Lesson N:: Electricity

Jefferson High School, Cincinatti 14:23:35 ST, 5158 YP

"And so, it is an inherent property of this process that energy is lost to heat as the current passes through the conductor. Now, simple manipulation of the previous equations suggests the following relationship between conductor volume and electrical resistance, proportional to the constant Rho..."

Micheal sniffed and returned his concentration to the wetnet game. He was close to finding the proper algorithm, but the relentless consumption by his constituents was draining his resources more quickly than he could compensate for. Every time he found a possible solution, the rate of decay would accelerate again, forcing another adaptation.

"Early attempts at rectification were simplistic in nature. Now, can anyone offer an obvious solution to this problem?" The teacher spoke with such a droning monotone that Micheal barely caught the inflection at his sentence's terminus, signaling a question for the class. Irritated, Micheal paused the game and quickly reviewed the previous lecture points.

A girl in the back of the class signaled for a response. Granted permission by the instructor, she swallowed nervously and offered, "Why not just increase the cross sectional area of the conductor? Your equation shows that..."

"Exactly", the teacher interrupted impatiently. "Given no practical experience in the situation, that seems to be the solution. It certainly looks good on paper, doesn't it?"

"Um. Yes?", the girl replied. "I mean..."

The teacher interrupted again. "Yes. Yes, it does. Now, here are some of the experimental data for values of Rho for 19th century conductive materials. Can anyone tell me why the solution is invalid?"

Micheal's control over his features was too complete for him to actually roll his eyes, but he performed the mental equivalent. Not only was this material ancient and irrelevant, this was the same lecture the class had covered last term, almost word for word. Nevertheless, his classmates were taking notes feverishly, to judge by the activity on the classnet. They probably assumed that Micheal was doing the same, thanks to the doctored state of his software descriptors. It was blatantly against the rules to be playing wetnet games in class, but Micheal had learned long ago how to deal with stupid rules. No one even bothered to check, most of the time.

Micheal snuck a peak at the timid girl in the rear. Her brown hair was jaw-length and unfashioned, her features were plain. She might almost be considered attractive, if not for the shape of her nose, which had a strange, rounded rise about halfway up, seemingly too large for the rest of it. Her lips were thin and pressed tightly together. She seemed unusually flustered and confused by the instructor's lecture, which meant she was either an idiot, or...

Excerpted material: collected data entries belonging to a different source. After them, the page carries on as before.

-- ==== Sys2Proof/Certificates/Slice0/Obligations.lean ====
section
/-!
DEFINITION. The statements for the provers, one obligation each, family by family.

In every statement about a command `exec`'s argument is the state after the input was taken from the inbox; the fields
`reply`, `inbox` and `rawMax` are the model's own (log 1, 3, 6), and `reply` holds the response of 30_encoding.md R96.
-/

open Sys2Proof Sys2Proof.Machine

/-! ### Encoding -/

/-- Words of 95_test_vectors.md section 2.6 decode as that table says (V-E7, V-E10: to RDBITS with an illegal operand,
log 9). -/
def Obligations.SampleWordsDecode : Prop :=
  decodeWord 0x00 = .ok .start ∧ decodeWord 0x01 = .ok .frame ∧ decodeWord 0x02 = .ok .decode ∧
  decodeWord 0x03 = .ok .dec1 ∧ decodeWord 0x46 = .ok (.rdbits 6) ∧ decodeWord 0x60 = .ok (.rdbits 32) ∧
  decodeWord 0xBF = .ok (.lookup 63) ∧ decodeWord 0x04 = .error (.reserved 0x04) ∧
  decodeWord 0x3F = .error (.reserved 0x3F) ∧ decodeWord 0xC0 = .error (.reserved 0xC0) ∧
  spellsCommand 0x40 = false ∧ spellsCommand 0x61 = false ∧ decode [] = .error .empty

/-- The opcode map of 30_encoding.md R88 by numeric ranges, for every one of the 256 words. That the words 0x40 and 0x61
to 0x7F decode to RDBITS, which then refuses, is the model's reading (log 9). -/
def Obligations.OpcodeMapAccountsForEveryWord : Prop :=
  ∀ word : Byte, decodeWord word =
    if word.toNat = 0x00 then .ok .start
    else if word.toNat = 0x01 then .ok .frame
    else if word.toNat = 0x02 then .ok .decode
    else if word.toNat = 0x03 then .ok .dec1
    else if word.toNat ≤ 0x3F then .error (.reserved word)
    else if word.toNat ≤ 0x7F then .ok (.rdbits (BitVec.ofNat 6 (word.toNat - 0x40)))
    else if word.toNat ≤ 0xBF then .ok (.lookup (BitVec.ofNat 6 (word.toNat - 0x80)))
    else .error (.reserved word)

/-- Decoding the encoded word of any command, legal operand or not, gives the command and leaves the bytes after it;
and bytes that decode are the command's word followed by the rest. That the RDBITS words with an illegal operand, 0x40
and 0x61 to 0x7F, decode at all is the model's reading (log 9): 30_encoding.md R91 says that they spell no command. -/
def Obligations.DecodeAndEncodeAgree : Prop :=
  (∀ (i : Instr) (rest : List Byte), decode (encode i :: rest) = .ok (i, rest)) ∧
  (∀ (bytes : List Byte) (i : Instr) (rest : List Byte),
    decode bytes = .ok (i, rest) → bytes = encode i :: rest)

/-- 30_encoding.md R91: the reserved words and the RDBITS words with an illegal operand are refused in every state,
100 of the 256 words spell a command, and the others are exactly those. -/
def Obligations.ReservedAndIllegalWordsAreRefused : Prop :=
  (∀ word : Byte, spellsCommand word = false ↔
    (0x04 ≤ word.toNat ∧ word.toNat ≤ 0x3F) ∨ 0xC0 ≤ word.toNat ∨ word.toNat = 0x40 ∨
      (0x61 ≤ word.toNat ∧ word.toNat ≤ 0x7F)) ∧
  ((List.range 256).filter fun n => spellsCommand (BitVec.ofNat 8 n)).length = 100 ∧
  (∀ (s : State) (word : Byte) (rest : List Input), s.inbox = .command word :: rest → spellsCommand word = false →
    step s = .next { s with inbox := rest, reply := .response .refused 0 })

/-! ### Steps -/

/-- When the next input is a command word that decodes, the step takes it from the inbox and is `exec` of the decoded
command; when the word is reserved, the step takes it and refuses (43_control.md R183, 30_encoding.md R91). -/
def Obligations.StepRunsTheDecodedCommand : Prop :=
  ∀ (s : State) (word : Byte) (rest : List Input), s.inbox = .command word :: rest →
    (∀ i : Instr, decodeWord word = .ok i → step s = exec i { s with inbox := rest }) ∧
    (∀ e : DecodeError, decodeWord word = .error e →
      step s = .next { s with inbox := rest, reply := .response .refused 0 })

/-- The model's step has no meaning exactly when no input is pending (43_control.md R176: no step that is not the
answer to a command; the model's choice, log 2); no command and no host move is left without one. -/
def Obligations.OnlyAnEmptyInboxHasNoStep : Prop :=
  ∀ s : State, (∃ r, step s = .refused r) ↔ s.inbox = []

/-- One step takes exactly the oldest input and never changes RAW_MAX (43_control.md R183, 00_scope.md R7; the fields
are the model's, log 1 and log 6). That a reset, too, keeps the inputs not yet taken and RAW_MAX is the model's choice
(log 14). -/
def Obligations.StepTakesOneInputInOrder : Prop :=
  ∀ s t : State, step s = .next t → (∃ input, s.inbox = input :: t.inbox) ∧ t.rawMax = s.rawMax

/-! ### Reset -/

/-- 70_reset_and_hazards.md R220: reset, asserted in any state, sets every register to its power-on value, and the
state after power-on has the same values. -/
def Obligations.ResetSetsEveryRegister : Prop :=
  (∀ (s : State) (rest : List Input), s.inbox = .reset :: rest →
    ∃ t, step s = .next t ∧ t.rawLen = 0 ∧ t.base = 0 ∧ t.len = 0 ∧ t.cur = 0 ∧ t.val = 0 ∧ t.phase = .idle ∧
      t.err = .none ∧ t.out = []) ∧
  State.reset.rawLen = 0 ∧ State.reset.base = 0 ∧ State.reset.len = 0 ∧ State.reset.cur = 0 ∧ State.reset.val = 0 ∧
  State.reset.phase = .idle ∧ State.reset.err = .none ∧ State.reset.out = []

/-- The invariant holds in the reset state (10_state.md R37; its RAW_MAX is the model's choice, log 6). -/
def Obligations.ResetSatisfiesTheInvariant : Prop := State.reset.Inv

/-- After a reset and before any LOAD no byte can be read: FRAME faults, DECODE gives the empty text, and after START
DEC1 ends the pass and every legal RDBITS faults (70_reset_and_hazards.md R221). -/
def Obligations.NothingIsReadBeforeALoad : Prop :=
  ∀ s : State, s.rawLen = 0 → s.base = 0 → s.len = 0 → s.cur = 0 → s.phase = .idle →
    (∀ a, s.memRead a = none) ∧
    exec .frame s =
      .next { s with phase := .fault, err := .framing, out := [], reply := .response .fault 1 } ∧
    exec .decode s =
      .next { s with cur := 0, val := 0, out := [], err := .none, phase := .done, reply := .response .ok 0 } ∧
    (∀ t, exec .start s = .next t →
      exec .dec1 t = .next { t with phase := .done, reply := .response .ok 0 } ∧
      ∀ w : Code, Instr.legalWidth w →
        exec (.rdbits w) t =
          .next { t with phase := .fault, err := .bufferExhausted, out := [], reply := .response .fault 2 })

/-! ### START and LOOKUP -/

/-- 43_control.md R175: START in every state, whatever the phase, writes CUR, VAL, OUT, ERR and PHASE, answers OK with
0, and touches nothing else. -/
def Obligations.StartOpensAPass : Prop :=
  encode .start = 0x00 ∧
  ∀ s : State, exec .start s =
    .next { s with cur := 0, val := 0, out := [], err := .none, phase := .active, reply := .response .ok 0 }

/-- 41_alphabet_decoder.md R133: LOOKUP in every state answers entry `c` of the ROM, zero-extended, and touches no
state. -/
def Obligations.LookupAnswersTheRomEntry : Prop :=
  (∀ c : Code, encode (.lookup c) = 0x80 ||| c.setWidth 8) ∧
  (∀ (s : State) (c : Code),
    exec (.lookup c) s = .next { s with reply := .response .ok ((rom c).setWidth 32) }) ∧
  rom 0 = 0x20 ∧ rom 63 = 0x5F ∧ rom 45 = 0x4D ∧ decodeWord 0xAD = .ok (.lookup 45)

/-- 41_alphabet_decoder.md R131, which the spec derives from its table: 64 entries, all distinct, entry `c` is
`c + 0x20`, bit 7 clear. -/
def Obligations.RomIsTheAsciiTable : Prop :=
  romTable.length = 64 ∧ romTable.Nodup ∧
  ∀ c : Code, romTable[c.toNat]? = some (rom c) ∧ (rom c).toNat = c.toNat + 0x20 ∧ (rom c).getLsbD 7 = false

/-! ### The reader -/

/-- 40_bitstream_reader.md R110: RDBITS with its checks in order and its effect. -/
def Obligations.RdbitsReadsOneField : Prop :=
  (∀ w : Code, encode (.rdbits w) = 0x40 ||| w.setWidth 8) ∧
  (∀ (s : State) (w : Code), (w.toNat = 0 ∨ w.toNat > 32) →
    exec (.rdbits w) s = .next { s with reply := .response .refused 0 }) ∧
  (∀ (s : State) (w : Code), 1 ≤ w.toNat → w.toNat ≤ 32 → s.phase ≠ .active →
    exec (.rdbits w) s = .next { s with reply := .response .refused 0 }) ∧
  (∀ (s : State) (w : Code), 1 ≤ w.toNat → w.toNat ≤ 32 → s.phase = .active → s.cur + w.toNat > 8 * s.len →
    exec (.rdbits w) s =
      .next { s with phase := .fault, err := .bufferExhausted, out := [], reply := .response .fault 2 }) ∧
  (∀ (s : State) (w : Code), s.Inv → 1 ≤ w.toNat → w.toNat ≤ 32 → s.phase = .active →
    s.cur + w.toNat ≤ 8 * s.len →
    ∃ buf v, s.buffer = some buf ∧ readBits buf s.cur w.toNat = some (v, s.cur + w.toNat) ∧
      exec (.rdbits w) s = .next { s with val := v, cur := s.cur + w.toNat, reply := .response .ok v }) ∧
  readBits [0xB4, 0xC0] 6 6 = some (12, 12)

/-- 30_encoding.md R86: the value of a field, bit by bit, and the 6-bit code as such a field. -/
def Obligations.FieldIsABigEndianBitString : Prop :=
  (∀ (buf : List Byte) (c w : Nat), 1 ≤ w → w ≤ 32 → c + w ≤ 8 * buf.length →
    ∃ v : Value, readBits buf c w = some (v, c + w) ∧
      (∀ k, k < w → v.getLsbD (w - 1 - k) = streamBit buf (c + k)) ∧
      (∀ j, w ≤ j → v.getLsbD j = false)) ∧
  (∀ (buf : List Byte) (c : Nat), c + 6 ≤ 8 * buf.length →
    readBits buf c 6 = some ((codeAt buf c).setWidth 32, c + 6))

/-- The order of stream bits: bytes ascending, bit 7 of each byte first (20_memory.md R53 and R54, whose formula the
spec derives). -/
def Obligations.StreamBitsRunFromBitSevenOfEachByte : Prop :=
  ∀ (buf : List Byte) (b : Byte) (i j : Nat), buf[i]? = some b → j < 8 →
    streamBit buf (8 * i + j) = b.getLsbD (7 - j)

/-- The chunk algorithm of 40_bitstream_reader.md R112 computes the closed form in at most 5 iterations, for every legal
width and cursor (R113, which the spec derives). -/
def Obligations.ChunkAlgorithmComputesTheField : Prop :=
  ∀ (buf : List Byte) (c w : Nat), 1 ≤ w → w ≤ 32 → c + w ≤ 8 * buf.length →
    ∃ (n : Nat) (v : Value), readBitsByChunks buf 5 c w = some (n, c + w) ∧
      readBits buf c w = some (v, c + w) ∧ n = v.toNat ∧ n < 2 ^ w

/-- Consecutive reads compose (20_memory.md R57, 40_bitstream_reader.md R117 (i), which the spec derives). -/
def Obligations.ConsecutiveReadsCompose : Prop :=
  ∀ (buf : List Byte) (c a b : Nat), 1 ≤ a → 1 ≤ b → a + b ≤ 32 → c + (a + b) ≤ 8 * buf.length →
    ∃ x y z : Value, readBits buf c a = some (x, c + a) ∧ readBits buf (c + a) b = some (y, c + a + b) ∧
      readBits buf c (a + b) = some (z, c + (a + b)) ∧ z = (x <<< b ||| y)

/-- `read_bits` has no value outside its precondition and one inside it (40_bitstream_reader.md section 4). -/
def Obligations.ReadBitsHasAValueExactlyInItsPrecondition : Prop :=
  ∀ (buf : List Byte) (c w : Nat), (readBits buf c w).isSome ↔ (1 ≤ w ∧ w ≤ 32 ∧ c + w ≤ 8 * buf.length)

/-! ### The alphabet decoder -/

/-- 41_alphabet_decoder.md R135: DEC1 with its check and both its outcomes. -/
def Obligations.Dec1DecodesOneCodeOrEndsThePass : Prop :=
  encode .dec1 = 0x03 ∧
  (∀ s : State, s.phase ≠ .active → exec .dec1 s = .next { s with reply := .response .refused 0 }) ∧
  (∀ s : State, s.Inv → s.phase = .active → 6 ≤ 8 * s.len - s.cur →
    ∃ buf v code ch, s.buffer = some buf ∧ readBits buf s.cur 6 = some (v, s.cur + 6) ∧
      v = BitVec.setWidth 32 (code : Code) ∧ ch = rom code ∧ ch.getLsbD 7 = false ∧
      exec .dec1 s = .next { s with
        out := s.out ++ [ch], val := v, cur := s.cur + 6,
        reply := .response .ok (0x100 ||| ch.setWidth 32) }) ∧
  (∀ s : State, s.phase = .active → 8 * s.len - s.cur < 6 →
    exec .dec1 s = .next { s with phase := .done, reply := .response .ok 0 }) ∧
  readBits [0xFC] 0 6 = some (63, 6) ∧ rom 63 = 0x5F

/-- 41_alphabet_decoder.md R139: `decode_string` has `floor(8 * n / 6)` characters, character `k` being the ROM entry of
stream bits `6k` to `6k + 5`. -/
def Obligations.DecodeStringClosedForm : Prop :=
  ∀ buf : List Byte, (decodeString buf).length = 8 * buf.length / 6 ∧
    ∀ k, k < 8 * buf.length / 6 → (decodeString buf)[k]? = some (rom (codeAt buf (6 * k)))

/-- The laws of a full pass from cursor 0: number of characters, final cursor, discarded bits, last code
(41_alphabet_decoder.md R141 and R140, the former derived by the spec). -/
def Obligations.FullPassLaws : Prop :=
  ∀ buf : List Byte, ∃ m, m = 8 * buf.length / 6 ∧ m = 4 * buf.length / 3 ∧ (decodePass buf).out.length = m ∧
    (decodePass buf).cur = 6 * m ∧ 8 * buf.length - (decodePass buf).cur = 2 * (buf.length % 3) ∧
    (decodePass buf).val = if m = 0 then 0 else (codeAt buf (6 * (m - 1))).setWidth 32

/-- DECODE in every phase runs the whole pass over the window and ends in DONE (41_alphabet_decoder.md R140). The datum
is the count `m`; that a count of `2 ^ 32` or more has a free datum is the model's choice (log 11). -/
def Obligations.DecodeRunsTheWholePass : Prop :=
  encode .decode = 0x02 ∧
  ∀ s : State, s.Inv → ∃ buf m, s.buffer = some buf ∧ m = 8 * s.len / 6 ∧ (decodeString buf).length = m ∧
    exec .decode s = .next { s with
      out := decodeString buf, cur := 6 * m,
      val := (if m = 0 then 0 else (codeAt buf (6 * (m - 1))).setWidth 32),
      err := .none, phase := .done,
      reply := .response .ok (if m < 2 ^ 32 then BitVec.ofNat 32 m else Config.countBeyondDatum m) }

/-- DECODE is START followed by DEC1 repeated until a DEC1 ends the pass: `m` decoding steps and one ending step, the
same end state but for the answer (41_alphabet_decoder.md R140, which the spec derives). -/
def Obligations.DecodeIsStartThenDec1UntilDone : Prop :=
  ∀ s : State, s.Inv → ∃ t u v, exec .decode s = .next t ∧ exec .start s = .next u ∧
    (∀ k, k ≤ 8 * s.len / 6 → ∃ x, execTimes .dec1 k u = .next x ∧ x.phase = .active) ∧
    execTimes .dec1 (8 * s.len / 6 + 1) u = .next v ∧ v.phase = .done ∧ v = { t with reply := v.reply }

She's distracted. Micheal recognized the slightly glassy look in her eyes as one he had seen in his own pictures, particularly at boring family gatherings - his mother's family; Azzie's relatives were never boring - and school functions. It was a sign that his mind was elsewhere, secretly occupied with the latest wetnet interaction.

He unpaused the game and saw that his "partner" had altered their algorithm for production again. While it appeared to be a useful solution, he saw that its potential was only short term. In fact, as he began to review the suggestions and implementation practices offered by his mystery partner, Micheal realized that his partner was either very bad at this game, or...

He's playing to lose. No. She's playing to lose. The pattern of pauses and starts in the game so far had been naggingly familiar to him, unusually similar to his own. His partner was one of his classmates. It had to be the girl.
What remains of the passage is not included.